Vital Signs (VS) include the measurement of pulse, respiratory rate, blood pressure, and temperature. These numbers provide critical information (hence the name "vital") about a patient's state of health. Vital signs are included in this California-based EMT program as mastery of this skill is required for several of the higher level skills tested for California Registration.
As a first responder in the field, an extended set of vital signs are typically taken as part of the secondary assessment which also includes notation/auscultation of lung sounds while taking respiratory rate, examination of pupil reaction, evaluating skin signs, and when appropriate and available, measuring blood oxygen saturation (SPO2) using a Pulse Oximeter.
It is important to recognize that these findings are part of the complete patient History and Physical. Remember to evaluate the patient as a whole - a patient may have normal VS findings, but still have an underlying issue that will need further assessment to determine the overall patient condition. In short, don't be quick to react to the patient only because of their vital signs alone.

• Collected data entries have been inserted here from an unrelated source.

-- ==== Sys2Proof/Machine/Mapper.lean ====
section
/-! DEFINITION. The division-by-127 quantizer, LDRAW and MAP (42_mapper R130 to R132). -/

namespace Sys2Proof.Machine

/-- `raw div 127`, unsigned and rounding down (R130, R134 (a)). -/
def quantPower (raw : Code) : Nat := raw.toNat / Config.divisor

/-- `(2^p - 1) mod 256`, then bit 0 forced on when it is not zero (R130). -/
def quantPattern (p : Nat) : Byte :=
  let pat := BitVec.ofNat 8 ((2 ^ p - 1) % 256)
  if pat ≠ 0#8 then pat ||| 0x01#8 else pat

/-- Quant(raw) (R130): the power and the pattern. -/
def quant (raw : Code) : BitVec 4 × Byte :=
  (BitVec.ofNat 4 (quantPower raw), quantPattern (quantPower raw))

/-- POWER <- p; PATTERN <- pat, for (p, pat) = Quant(v) (R132). -/
def State.setMapped (s : State) (v : Code) : State :=
  { s with power := some (quant v).1, pattern := some (quant v).2 }

/-- (p, pat) <- Quant(RAW); POWER <- p; PATTERN <- pat (R132, R180). -/
def mapRaw : MicroStep := fun s =>
  match s.raw with
  | some v => .moved (s.setMapped v)
  | none => .stopped .unwrittenRead

/-- The same, with the response of MAP kept for completion (R132). -/
def mapAndRespond : MicroStep := fun s =>
  match s.raw with
  | some v => .moved ((s.setMapped v).respondLater (mapWord (quant v).1 (quant v).2))
  | none => .stopped .unwrittenRead

/-- RAW <- imm10 (R131). -/
def loadRaw (imm10 : Code) : MicroStep := fun s => .moved (s.setRaw imm10)

/-- LDRAW's body (R131). -/
def ldrawBody (imm10 : Code) : List MicroStep := [loadRaw imm10]

/-- MAP's body (R132). -/
def mapBody : List MicroStep := [mapAndRespond]

/-- LDRAW imm10 (R131). -/
def execLdraw (imm10 : Code) (s : State) : Host.Outcome State Fault Refusal :=
  runBody (.ldraw imm10) (ldrawBody imm10) s

/-- MAP (R132). -/
def execMap (s : State) : Host.Outcome State Fault Refusal := runBody .map mapBody s

end Sys2Proof.Machine
end

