-- ==== Sys2Proof/Machine/Port.lean ====
section
/-! DEFINITION. INIT, SETL, GETL and DELAY (40_port R92 to R95). -/

namespace Sys2Proof.Machine

/-- The fields INIT writes (R92). The lines go from Z to 0 with no edge (R96). -/
def State.configured (s : State) : State :=
  { s with
    dirSer := .output, dirSrclk := .output, dirRclk := .output,
    lvlSer := .low, lvlSrclk := .low, lvlRclk := .low,
    adcCh := some .channel0, adcRef := some .supply, adcMode := some .singleEnded, adcPresc := some .div64,
    adcEn := true, adcState := .idle, adcRes := none,
    inited := true }

/-- INIT's one indivisible micro-step (R92). -/
def initialise : MicroStep := fun s => .moved (s.configured.record .init)

/-- GETL's read of a line: w <- zext_16(LVL_line) (R94). -/
def readLine (l : Line) : MicroStep := fun s =>
  match boolOfLevel (s.lvl l) with
  | some b => .moved (s.respondLater (boolWord b))
  | none => .stopped .undrivenRead

/-- INIT's body (R92). -/
def initBody : List MicroStep := [initialise]

/-- SETL's body (R93). The reserved id never gets past the check (R74 (c)). -/
def setlBody (line : BitVec 2) (v : Bool) : List MicroStep :=
  match lineOfId line with
  | some l => [lineWrite l v]
  | none => []

/-- GETL's body (R94). The reserved id never gets past the check (R74 (c)). -/
def getlBody (line : BitVec 2) : List MicroStep :=
  match lineOfId line with
  | some l => [readLine l]
  | none => []

/-- DELAY's body (R95). -/
def delayBody (t : BitVec 12) : List MicroStep := [delayFor (delayTime t)]

/-- INIT (R92). -/
def execInit (s : State) : Host.Outcome State Fault Refusal := runBody .init initBody s

/-- SETL line, v (R93). -/
def execSetl (line : BitVec 2) (v : Bool) (s : State) : Host.Outcome State Fault Refusal :=
  runBody (.setl line v) (setlBody line v) s

/-- GETL line (R94). -/
def execGetl (line : BitVec 2) (s : State) : Host.Outcome State Fault Refusal :=
  runBody (.getl line) (getlBody line) s

/-- DELAY t (R95). -/
def execDelay (t : BitVec 12) (s : State) : Host.Outcome State Fault Refusal :=
  runBody (.delay t) (delayBody t) s

end Sys2Proof.Machine
end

Normal Vital sign values at various ages[edit | edit source]
|Neonate (0 to 1 month)||90 to 180||30 to 60||50 to 70||98 to 100°F / 37 to 38 C|
|Infant (1 month to 1 year)||100 to 160||25 to 50||70 to 95||96.8 to 99.6°F / 36 to 37.5 C|
|Toddler (1 to 3 years)||90 to 150||20 to 30||80 to 100||96.8 to 99.6°F / 36 to 37.5 C|
|Preschool Age (3 to 6 years)||80 to 140||20 to 25||80 to 100||98.6°F/ 37 C|
|School Age (6 to 12 years)||70 to 120||15 to 20||80 to 110||98.6°F/ 37 C|
|Adolescent (12 to 18 years)||60 to 100||12 to 20||90 to 110||98.6°F/ 37 C|
|Adults (19+ years)||60 to 100||12 to 20||90 to 140||98.6°F/ 37 C|
Pulse[edit | edit source]
The pulse can be felt at any place where there is a large artery (e.g. carotid pulse, brachial pulse, radial pulse, femoral pulse) or detected by listening over the heart with a stethoscope. As part of the primary assessment it is helpful to feel both radial arteries simultaneously to detect asymmetries or to alert you to any abnormalities such as a particularly weak, slow, or bounding pulse. In an awake adult patient with normal blood pressure, the pulse rate is typically measured as part of the secondary assessment by palpating the radial pulse and counting the beats in a standard time window. In infants, palpate the brachial or femoral pulse. Palpate the carotid pulse in children older than 1 year.

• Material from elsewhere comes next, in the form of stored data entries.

-- ==== Sys2Proof/Machine/Assembler.lean ====
section
/-! DEFINITION. The pseudo-instructions and the assembler of 30_encoding R76 and R77. A line of text is a list of
characters. -/

namespace Sys2Proof.Machine

/-! ### Pseudo-instructions (R77) -/

/-- NOP (R77). -/
def pseudoNop : List Instr := [.delay 0#12]

/-- PULSE line, t (R77). -/
def pseudoPulse (l : Line) (t : BitVec 12) : List Instr :=
  [.setl (lineId l) true, .delay t, .setl (lineId l) false]

/-- SHIFTBIT b (R77). -/
def pseudoShiftbit (b : Bool) : List Instr :=
  [.setl (lineId .ser) b, .setl (lineId .srclk) true, .delay 10#12, .setl (lineId .srclk) false, .delay 2#12]

/-- LATCHPULSE (R77). -/
def pseudoLatchpulse : List Instr := [.setl (lineId .rclk) true, .delay 50#12, .setl (lineId .rclk) false]

/-- SHIFTOUTI imm8 (R77): 43 words. -/
def pseudoShiftouti (imm8 : Byte) : List Instr :=
  [0, 1, 2, 3, 4, 5, 6, 7].flatMap (fun i => pseudoShiftbit (imm8.getLsbD i)) ++ pseudoLatchpulse

/-! ### Text -/

/-- Why the assembler refuses a line (R76). -/
inductive AsmError where
  /-- No mnemonic of R76 or R77. -/
  | unknownMnemonic
  /-- A wrong number of operands, or text that is no operand of that kind. -/
  | badOperand
  /-- An operand that does not fit its field; it is not truncated (R76). -/
  | doesNotFit
  deriving DecidableEq, Repr

/-- What the assembler makes of a line: commands, or a refusal. -/
inductive Assembled where
  | code (is : List Instr)
  | refused (e : AsmError)
  deriving DecidableEq, Repr

/-- The mnemonics of R76 and R77. -/
inductive Mnemonic where
  | init | setl | getl | delay | adstart | adpoll | adread | sample | ldraw | map | ldpat | shiftout | step | run
  | nop | pulse | shiftbit | latchpulse | shiftouti
  deriving DecidableEq, Repr

/-- The spellings of R76 and R77, in upper case. -/
def mnemonicTable : List (List Char × Mnemonic) :=
  [(['I', 'N', 'I', 'T'], .init),
   (['S', 'E', 'T', 'L'], .setl),
   (['G', 'E', 'T', 'L'], .getl),
   (['D', 'E', 'L', 'A', 'Y'], .delay),
   (['A', 'D', 'S', 'T', 'A', 'R', 'T'], .adstart),
   (['A', 'D', 'P', 'O', 'L', 'L'], .adpoll),
   (['A', 'D', 'R', 'E', 'A', 'D'], .adread),
   (['S', 'A', 'M', 'P', 'L', 'E'], .sample),
   (['L', 'D', 'R', 'A', 'W'], .ldraw),
   (['M', 'A', 'P'], .map)] ++
  [(['L', 'D', 'P', 'A', 'T'], .ldpat),
   (['S', 'H', 'I', 'F', 'T', 'O', 'U', 'T'], .shiftout),
   (['S', 'T', 'E', 'P'], .step),
   (['R', 'U', 'N'], .run),
   (['N', 'O', 'P'], .nop),
   (['P', 'U', 'L', 'S', 'E'], .pulse),
   (['S', 'H', 'I', 'F', 'T', 'B', 'I', 'T'], .shiftbit),
   (['L', 'A', 'T', 'C', 'H', 'P', 'U', 'L', 'S', 'E'], .latchpulse),
   (['S', 'H', 'I', 'F', 'T', 'O', 'U', 'T', 'I'], .shiftouti)]

/-- Space and tab separate (DESIGN CHOICE, log 14). -/
def isBlank (c : Char) : Bool := c == ' ' || c == '\t'

/-- The text without blanks at its ends. -/
def trim (cs : List Char) : List Char := (((cs.dropWhile isBlank).reverse).dropWhile isBlank).reverse

/-- The text cut at every comma (R76). -/
def splitCommas : List Char → List (List Char)
  | [] => [[]]
  | c :: cs =>
    if c == ',' then [] :: splitCommas cs
    else
      match splitCommas cs with
      | [] => [[c]]
      | p :: ps => (c :: p) :: ps

/-- A decimal digit's value. -/
def decDigit (c : Char) : Option Nat :=
  if '0'.toNat ≤ c.toNat ∧ c.toNat ≤ '9'.toNat then some (c.toNat - '0'.toNat) else none

/-- A hexadecimal digit's value, in either case (DESIGN CHOICE, log 14). -/
def hexDigit (c : Char) : Option Nat :=
  if 'a'.toNat ≤ c.toNat ∧ c.toNat ≤ 'f'.toNat then some (c.toNat - 'a'.toNat + 10)
  else if 'A'.toNat ≤ c.toNat ∧ c.toNat ≤ 'F'.toNat then some (c.toNat - 'A'.toNat + 10)
  else decDigit c

/-- Digits read in a base, the most significant first. -/
def readDigits (base : Nat) (digit : Char → Option Nat) : Nat → List Char → Option Nat
  | acc, [] => some acc
  | acc, c :: cs =>
    match digit c with
    | some d => readDigits base digit (acc * base + d) cs
    | none => none

/-- A number: decimal, or hexadecimal with a 0x prefix (R76). -/
def readNumber (cs : List Char) : Option Nat :=
  match cs with
  | [] => none
  | ['0', 'x'] => none
  | '0' :: 'x' :: hex => readDigits 16 hexDigit 0 hex
  | dec => readDigits 10 decDigit 0 dec

/-- A line operand: SER, SRCLK or RCLK, or 0, 1 or 2 (R76). -/
def readLineName (cs : List Char) : Option Line :=
  if cs = ['S', 'E', 'R'] ∨ cs = ['0'] then some .ser
  else if cs = ['S', 'R', 'C', 'L', 'K'] ∨ cs = ['1'] then some .srclk
  else if cs = ['R', 'C', 'L', 'K'] ∨ cs = ['2'] then some .rclk
  else none

/-- Commands from a line operand. -/
def withLine (cs : List Char) (k : Line → Assembled) : Assembled :=
  match readLineName cs with
  | some l => k l
  | none => .refused .badOperand

/-- Commands from a number below `bound`; a larger one does not fit its field (R76). -/
def withNumber (bound : Nat) (cs : List Char) (k : Nat → Assembled) : Assembled :=
  match readNumber cs with
  | some n => if n < bound then k n else .refused .doesNotFit
  | none => .refused .badOperand

/-- Commands from a level: 0 or 1 (R76). Any spelling of those two numbers is read, so `01`, `0x0` and `0x1` too, which
R76 leaves open (DESIGN CHOICE, log 14). -/
def withLevel (cs : List Char) (k : Bool → Assembled) : Assembled :=
  withNumber 2 cs fun n => k (n == 1)

/-- The commands of a mnemonic and its operands (R76, R77). Of several refusals, the first one from left to right is reported
(DESIGN CHOICE, log 14). -/
def assembleOperands (m : Mnemonic) (ops : List (List Char)) : Assembled :=
  match m, ops with
  | .init, [] => .code [.init]
  | .setl, [l, v] => withLine l fun l => withLevel v fun v => .code [.setl (lineId l) v]
  | .getl, [l] => withLine l fun l => .code [.getl (lineId l)]
  | .delay, [t] => withNumber 4096 t fun t => .code [.delay (BitVec.ofNat 12 t)]
  | .adstart, [] => .code [.adstart]
  | .adpoll, [] => .code [.adpoll]
  | .adread, [] => .code [.adread]
  | .sample, [] => .code [.sample]
  | .ldraw, [n] => withNumber 1024 n fun n => .code [.ldraw (BitVec.ofNat 10 n)]
  | .map, [] => .code [.map]
  | .ldpat, [n] => withNumber 256 n fun n => .code [.ldpat (BitVec.ofNat 8 n)]
  | .shiftout, [] => .code [.shiftout]
  | .step, [] => .code [.step]
  | .run, [] => .code [.run]
  | .nop, [] => .code pseudoNop
  | .pulse, [l, t] => withLine l fun l => withNumber 4096 t fun t => .code (pseudoPulse l (BitVec.ofNat 12 t))
  | .shiftbit, [b] => withLevel b fun b => .code (pseudoShiftbit b)
  | .latchpulse, [] => .code pseudoLatchpulse
  | .shiftouti, [n] => withNumber 256 n fun n => .code (pseudoShiftouti (BitVec.ofNat 8 n))
  | _, _ => .refused .badOperand

/-- The mnemonic a word spells. -/
def readMnemonic (cs : List Char) : Option Mnemonic := (mnemonicTable.find? (·.1 == cs)).map (·.2)

/-- The operands after the mnemonic: none, or separated by commas (R76). -/
def readOperands (cs : List Char) : List (List Char) :=
  match trim cs with
  | [] => []
  | text => (splitCommas text).map trim

/-- One line (R76): a comment starts with ';', and a line that holds nothing else is no command. -/
def assembleLine (text : List Char) : Assembled :=
  match trim (text.takeWhile (· != ';')) with
  | [] => .code []
  | body =>
    match readMnemonic (body.takeWhile (!isBlank ·)) with
    | none => .refused .unknownMnemonic
    | some m => assembleOperands m (readOperands (body.dropWhile (!isBlank ·)))

/-- A text, one command per line (R76): the commands of all its lines, or the first refusal. R76 has an operand refused and
does not say what becomes of the rest of the text; that the whole text is refused, and that only the first refusal is reported,
is the model's (DESIGN CHOICE, log 14). -/
def assemble : List (List Char) → Assembled
  | [] => .code []
  | line :: rest =>
    match assembleLine line with
    | .refused e => .refused e
    | .code is =>
      match assemble rest with
      | .refused e => .refused e
      | .code js => .code (is ++ js)

end Sys2Proof.Machine
end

- To obtain a radial pulse, place the tips of two to three fingers, (usually your index, middle, and ring finger if you use three) just proximal to the patients wrist on the thumb side, orienting them so that they are both over the length of the vessel.

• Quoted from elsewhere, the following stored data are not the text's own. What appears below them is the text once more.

/-- 44_loop R180, R182, R183, 41_sampler R111: under any schedule with no reset, a STEP entered settled and not BUSY
either holds for its conversion, or completes and shows the sample it took, whatever the state held before. That one call
of `exec` runs the whole command (log 3), and that it answers a next state at the hold (log 4), is the model's own. -/
def Obligations.StepCommandHoldsOrShowsItsSample : Prop :=
  ∀ s : State, s.ready = true → s.inited = true → s.adcState = .idle ∨ s.adcState = .done → s.settled = true →
    noReset s.turns →
    ∃ t, exec .step s = .next t ∧
      ((t.cur = some .step ∧ t.ms = 1 ∧ t.adcState = .busy ∧ t.cpc = s.cpc ∧ t.history = s.history ++ [.adcStart]
        ∧ t.latch = s.latch ∧ t.shift = s.shift)
      ∨ ∃ v, t.raw = some v ∧ t.power = some (quant v).1 ∧ t.pattern = some (quant v).2
          ∧ t.seg = Tri8.ofByte (quant v).2 ∧ t.shift = t.latch ∧ t.lvlSer = levelOfBool ((quant v).2.getLsbD 7)
          ∧ t.lvlSrclk = .low ∧ t.lvlRclk = .low ∧ t.settled = true
          ∧ t.adcState = .done ∧ t.adcRes = some v ∧ t.cpc = s.cpc + 1 ∧ t.cur = none
          ∧ t.history = s.history ++ [.adcStart, .adcDone v, .adcRead v] ++ shiftoutEvents (quant v).2)

/-- 44_loop R181: RUN goes through STEP's body once per call, from its fetch or from between two iterations, and stays in
progress with CPC at its own index. The model's own: that one call is one iteration (log 3) and that MS counts on
(log 7). -/
def Obligations.RunGoesThroughOneIteration : Prop :=
  ∀ (s : State) (v : Code) (pre : List Turn) (rest : Schedule), s.faulted = false → s.inited = true →
    s.adcState ≠ .busy → s.settled = true →
    (s.cur = none ∧ pre = [.controller, .controller] ∨
      s.cur = some .run ∧ s.ms % 47 = 0 ∧ pre = [.controller]) →
    s.turns.begins (pre ++ [.converter v]) rest → quiet 46 rest = true →
    ∃ t, exec .run s = .next t ∧ t = { s with
      raw := some v, power := some (quant v).1, pattern := some (quant v).2,
      adcState := .done, adcRes := some v,
      shift := (Tri8.ofByte (quant v).2).bitrev, latch := (Tri8.ofByte (quant v).2).bitrev,
      lvlSer := levelOfBool ((quant v).2.getLsbD 7), lvlSrclk := .low, lvlRclk := .low,
      history := s.history ++ [.adcStart, .adcDone v, .adcRead v] ++ shiftoutEvents (quant v).2,
      cur := some .run, ms := t.ms, pending := t.pending, turns := rest.drop 46 }
      ∧ t.ms = (if s.cur = none then 47 else s.ms + 47)

/-- 44_loop R181, 43_output_driver R156, R164: the same iteration from every entry with the lines driven, settled or not,
with SHIFT and LATCH as a SHIFTOUT of Quant(v).pattern entered the same way leaves them. The model's own: that one call is one
iteration (log 3) and that MS counts on (log 7). -/
def Obligations.RunIterationFromEveryEntry : Prop :=
  ∀ (s : State) (v : Code) (pre : List Turn) (rest : Schedule), s.faulted = false → s.driven = true →
    s.adcState ≠ .busy →
    (s.cur = none ∧ pre = [.controller, .controller] ∨
      s.cur = some .run ∧ s.ms % 47 = 0 ∧ pre = [.controller]) →
    s.turns.begins (pre ++ [.converter v]) rest → quiet 46 rest = true →
    ∃ t, exec .run s = .next t ∧ t = { s with
      raw := some v, power := some (quant v).1, pattern := some (quant v).2,
      adcState := .done, adcRes := some v,
      shift := shiftedOut s (quant v).2, latch := latchedOut s (quant v).2,
      lvlSer := levelOfBool ((quant v).2.getLsbD 7), lvlSrclk := .low, lvlRclk := .low,
      history := s.history ++ [.adcStart, .adcDone v, .adcRead v] ++ shiftoutEvents (quant v).2,
      cur := some .run, ms := t.ms, pending := t.pending, turns := rest.drop 46 }
      ∧ t.ms = (if s.cur = none then 47 else s.ms + 47)

/-- 44_loop R181: only a reset leaves RUN. Under any schedule with no reset a RUN in progress stays in progress, with CPC
and RESPONSES as they are, and never faults. -/
def Obligations.OnlyResetLeavesRun : Prop :=
  ∀ s t : State, Invariant s → s.cur = some .run → noReset s.turns → step s = .next t →
    t.cur = some .run ∧ t.cpc = s.cpc ∧ t.responses = s.responses ∧ t.faultCode = 0#3

/-- 44_loop R181, 41_sampler R111, 70_reset R230: where the schedule keeps giving the converter its turn and asserts no
reset, the endless run of a RUN in progress meets ADC_COMPLETES, stays in RUN, and goes through iteration after iteration without
end. The model's own: the endless schedule (log 2), the step at a hold (log 4), and MS counting on, 47 an iteration (log 7). -/
def Obligations.RunIteratesForEver : Prop :=
  ∀ s : State, Invariant s → s.cur = some .run → noReset s.turns → keepsCompleting s.turns →
    ∃ run : Nat → State, run 0 = s ∧ IsRun run ∧ AdcCompletes run ∧ (∀ n, (run n).cur = some .run)
      ∧ ∀ k, ∃ n, s.ms + 47 * k ≤ (run n).ms

/-- 41_sampler R111, R114, 44_loop R180: where the schedule keeps giving the converter its turn and asserts no reset, a SAMPLE
or STEP at its hold completes after finitely many steps. The model's own: the endless schedule (log 2) and the step at a hold
(log 4). -/
def Obligations.HoldsEndWhereCompletionsKeepComing : Prop :=
  ∀ (s : State) (i : Instr), Invariant s → s.cur = some i → i = .sample ∨ i = .step → noReset s.turns →
    keepsCompleting s.turns →
    ∃ run : Nat → State, run 0 = s ∧ IsRun run ∧ ∃ n v, (run (n + 1)).cur = none ∧ (run (n + 1)).cpc = s.cpc + 1
      ∧ (run (n + 1)).raw = some v ∧ (run (n + 1)).adcState = .done ∧ (run (n + 1)).faultCode = 0#3
      ∧ ∀ m ≤ n, (run m).cur = some i ∧ (run m).adcState = .busy ∧ (run m).cpc = s.cpc
end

- Press your fingers in the groove closest to the edge of the arm close to the wrist
- The pulse is measured by rate, or Beats Per Minute (BPM), regularity, and strength. To obtain a pulse rate, count the beats your finger tips feel for 30 seconds and multiple by 2. That will give you the patients rate for one minute. In a more emergent situation, counting beats for 15 seconds and multiplying by 4 is acceptable, but potentially less accurate.
- The pulse rate can be measured if you are using a pulse oximeter, but be careful of inaccurate readings in shock situations. The pulse oximeter will not measure regularity or strength.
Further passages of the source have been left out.